Mudanças políticas gerais

 As eleições de 10 de março constituem um fator de mudança política, quanto mais não seja pelo horizonte de incerteza a que estão associadas. A análise dos programas políticos partidários poderá quiçá permitir vislumbrar qual o sentido que é atribuído à cultura, quais as prioridades orçamentais e quais as intenções de mobilização da participação cidadã em torno do património cultural e ambiental. Os desafios dos nossos dias, com as alterações climáticas, a emergência de novas formas de dominação através do controlo dos dados digitais, o crescimento de práticas e valores anti-humanistas, racistas, belicistas e xenófobos, criam em torno das decisões políticas exigências acrescidas.
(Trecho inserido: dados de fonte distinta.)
/-- R181: at a reset edge no command is accepted and no response is taken; a pending response is lost; `S` and `Stage`
are not rewritten; and what they hold is then unobservable: no later edges show it. -/
def Obligations.ResetDropsTheResponseAndKeepsTheBanks : Prop :=
  (∀ (e : Edge) (s : State), e.rst = true → accepts e s = false ∧ takes e s = false ∧
    ∃ t, clockEdge e s = .next t ∧ t.rspPending = false ∧ t.S = s.S ∧ t.Stage = s.Stage) ∧
  (∀ (e : Edge) (es : List Edge) (s : State) (b b' : Bank), e.rst = true →
    ∃ t u evs, runEdges (e :: es) s = .next (t, evs) ∧
      runEdges (e :: es) { s with S := b, Stage := b' } = .next (u, evs))

/-- R183: after reset, until a COMMIT succeeds, whatever commands come meanwhile, NEXT and GETW answer ERR_UNSEEDED; NOP,
SEEDW and STATUS succeed; COMMIT succeeds once all 16 words are staged and is refused before. -/
def Obligations.BeforeASeedOnlyTheseCommandsSucceed : Prop :=
  ∀ (e : Edge) (cs : List Command) (s : State), e.rst = true →
    ∃ r t rs, clockEdge e s = .next r ∧ runCommands cs r = .next (t, rs) ∧
      ((∀ (k : Nat) (c : Command) (x : Response), cs[k]? = some c → rs[k]? = some x → decode c = .ok .commit →
          x.st ≠ 0b00) →
        ∀ i : Instr, ∃ u, exec i t = .next u ∧
          (u.rspSt = 0b00 ↔ i = .nop ∨ (∃ k v, i = .seedw k v) ∨ i = .status ∨
            (i = .commit ∧ ∀ k : Index, ∃ c ∈ cs, ∃ v, decode c = .ok (.seedw k v))) ∧
          ((i = .next ∨ ∃ k, i = .getw k) → u.rspSt = 0b10) ∧
          (i = .commit → (∃ k : Index, ∀ c ∈ cs, ∀ v, decode c ≠ .ok (.seedw k v)) → u.rspSt = 0b11))

/-! ### The invariant -/

/-- Every step keeps the invariant: the position is 0 while unseeded, an error carries data 0, the cycle count runs
exactly while a response is pending (the count is the model's own, assumption 6). -/
def Obligations.EveryStepKeepsTheInvariant : Prop :=
  ∀ s t : State, s.Inv → step s = .next t → t.Inv

/-- The invariant holds right after reset. (Its clause on the cycle count holds because the count, the model's own field, is
0 there: assumption 6.) -/
def Obligations.InvariantHoldsAfterReset : Prop := State.reset.Inv

/-! ### The step of the transaction view, and the pseudo-commands -/

/-- R67 as a step: the relation between a clocked state `s` and a state `v` of the transaction view (equal but for the
response register) is kept by every edge, with the transaction the edge makes, if any. At an edge without reset, what was
pending and what that transaction answers are what the host takes and what is pending after; a reset leaves nothing
pending. -/
def Obligations.EveryEdgeKeepsTheTransactionSimulation : Prop :=
  ∀ (e : Edge) (s v : State), v.SameButResponse s → ∃ t w rs, clockEdge e s = .next t ∧
    runTransactions (transactionsOf [edgeEvent e s]) v = .next (w, rs) ∧ w.SameButResponse t ∧
    (e.rst = false → s.heldResponse.toList ++ rs = takenOf [edgeEvent e s] ++ t.heldResponse.toList) ∧
    (e.rst = true → rs = [] ∧ takenOf [edgeEvent e s] = [] ∧ t.heldResponse = none)

/-- R76: what each pseudo-command expands to, command by command, its operands in range. -/
def Obligations.PseudoCommandsExpandAsListed : Prop :=
  (∀ w : List Nat, (AsmLine.setseed w).wellFormed = true →
    (assemble (.setseed w)).length = 17 ∧ (assemble (.setseed w))[16]? = some ⟨0x40, 0⟩ ∧
    ∀ i < 16, ∃ c, (assemble (.setseed w))[i]? = some c ∧ c.code.toNat = 0x30 + i ∧ w[i]? = some c.data.toNat) ∧
  ((assemble .getstate).length = 17 ∧ (assemble .getstate)[16]? = some ⟨0x50, 0⟩ ∧
    ∀ i < 16, ∃ c, (assemble .getstate)[i]? = some c ∧ c.code.toNat = 0x20 + i ∧ c.data = 0) ∧
  (∀ (p : Nat) (g : List Nat), (AsmLine.restore p g).wellFormed = true →
    (assemble (.restore p g)).length = 17 ∧ (assemble (.restore p g))[16]? = some ⟨0x40, 0⟩ ∧
    ∀ i < 16, ∃ c, (assemble (.restore p g))[i]? = some c ∧ c.code.toNat = 0x30 + i ∧
      g[(i + p) % 16]? = some c.data.toNat) ∧
  (∀ n : Nat, assemble (.draw n) = List.replicate n ⟨0x10, 0⟩)
end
É nesse quadro também que faz sentido o envolvimento ativo das associações que atuam no campo da cidadania, como é o caso da ASPA, no sentido do reforço do espaço democrático e no quadro da autonomia da sua ação.
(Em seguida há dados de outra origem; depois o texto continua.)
-- ==== Sys2Proof/Laws/Decode.lean ====
section
/-! SUPPORT. The two fields of a code, and the one spec lemma of the decoder: what a command decodes to, by its
fields. -/

namespace Sys2Proof

@[simp] theorem opField_mkCode (op : BitVec 4) (idx : Index) : opField (mkCode op idx) = op := by
  revert op idx; decide

@[simp] theorem idxField_mkCode (op : BitVec 4) (idx : Index) : idxField (mkCode op idx) = idx := by
  revert op idx; decide

@[simp] theorem mkCode_fields (code : BitVec 8) : mkCode (opField code) (idxField code) = code := by
  revert code; decide

theorem decode_nopCode (d : Word) : decode ⟨mkCode 0x0 0x0, d⟩ = .ok .nop := by simp [decode]

theorem decode_nextCode (d : Word) : decode ⟨mkCode 0x1 0x0, d⟩ = .ok .next := by simp [decode]

theorem decode_getwCode (i : Index) (d : Word) : decode ⟨mkCode 0x2 i, d⟩ = .ok (.getw i) := by simp [decode]

theorem decode_seedwCode (i : Index) (d : Word) : decode ⟨mkCode 0x3 i, d⟩ = .ok (.seedw i d) := by simp [decode]

theorem decode_commitCode (d : Word) : decode ⟨mkCode 0x4 0x0, d⟩ = .ok .commit := by simp [decode]

theorem decode_statusCode (d : Word) : decode ⟨mkCode 0x5 0x0, d⟩ = .ok .status := by simp [decode]

/-- Everything an accepted code can be: if the decoder answers an instruction, the code is that instruction's. -/
theorem decode_ok_cases {c : Command} {i : Instr} (h : decode c = .ok i) :
    (c.code = mkCode 0x0 0x0 ∧ i = .nop) ∨ (c.code = mkCode 0x1 0x0 ∧ i = .next) ∨
    (∃ k, c.code = mkCode 0x2 k ∧ i = .getw k) ∨ (∃ k, c.code = mkCode 0x3 k ∧ i = .seedw k c.data) ∨
    (c.code = mkCode 0x4 0x0 ∧ i = .commit) ∨ (c.code = mkCode 0x5 0x0 ∧ i = .status) := by
  have hc := mkCode_fields c.code
  unfold decode at h
  split at h
  · next g => rw [g.1, g.2] at hc; simp_all
  split at h
  · next g => rw [g.1, g.2] at hc; simp_all
  split at h
  · next g => rw [g] at hc; exact .inr (.inr (.inl ⟨_, hc.symm, by simpa using h.symm⟩))
  split at h
  · next g => rw [g] at hc; exact .inr (.inr (.inr (.inl ⟨_, hc.symm, by simpa using h.symm⟩)))
  split at h
  · next g => rw [g.1, g.2] at hc; simp_all
  split at h
  · next g => rw [g.1, g.2] at hc; simp_all
  · cases h

end Sys2Proof
end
Mudanças desejadas na política de património de Braga

O Ano de 2024 deverá ser – o verbo aqui empregue é mais da ordem do desejo do que da previsão… - o do cumprimento do que se encontra por fazer no que respeita ao património cultural, arquitetónico, arqueológico e paisagístico bracarense.  Que 2024 seja o ano de início da edificação do Parque EcoMonumental das Sete Fontes; de concretização do projeto de recuperação da Insula das Carvalheiras; de recuperação do parque habitacional, nomeadamente nas ruas do centro histórico, sem demolição dos elementos arquitetónicos do interior e sem aumentos de cércea, como tem acontecido recentemente, ao ponto de os edifícios oitocentistas e os de transição do século XIX para XX, que marcaram a fisionomia da cidade, terem perdido muitas das suas caraterísticas; de início das obras do São Geraldo e da sua disponibilização para a Cultura; de recuperação e reabertura do Museu da Imagem e da Casa dos Crivos; de recuperação da Fábrica da Confiança e da concretização das suas multivalências como residência universitária, memória museológica industrial e espaço de cultura; de concretização do projeto dos Sacromontes; de adoção de uma política efetiva de proteção do Arvoredo; de assunção de práticas efetivas de proteção ambiental e de desenvolvimento sustentável.  E tanto ficará ainda por fazer…

 

Todo o mundo é composto de mudança. 
Em 2024 o que acontecerá é que, como sempre,Outra mudança faz de mor espanto: Que não se muda já como soía.” Importa que todos, cidadãos e decisores políticos nacionais e locais, não esqueçam os valores que nos formam para que seja no bom sentido que se “[mude] o ser e [mude] a confiança.”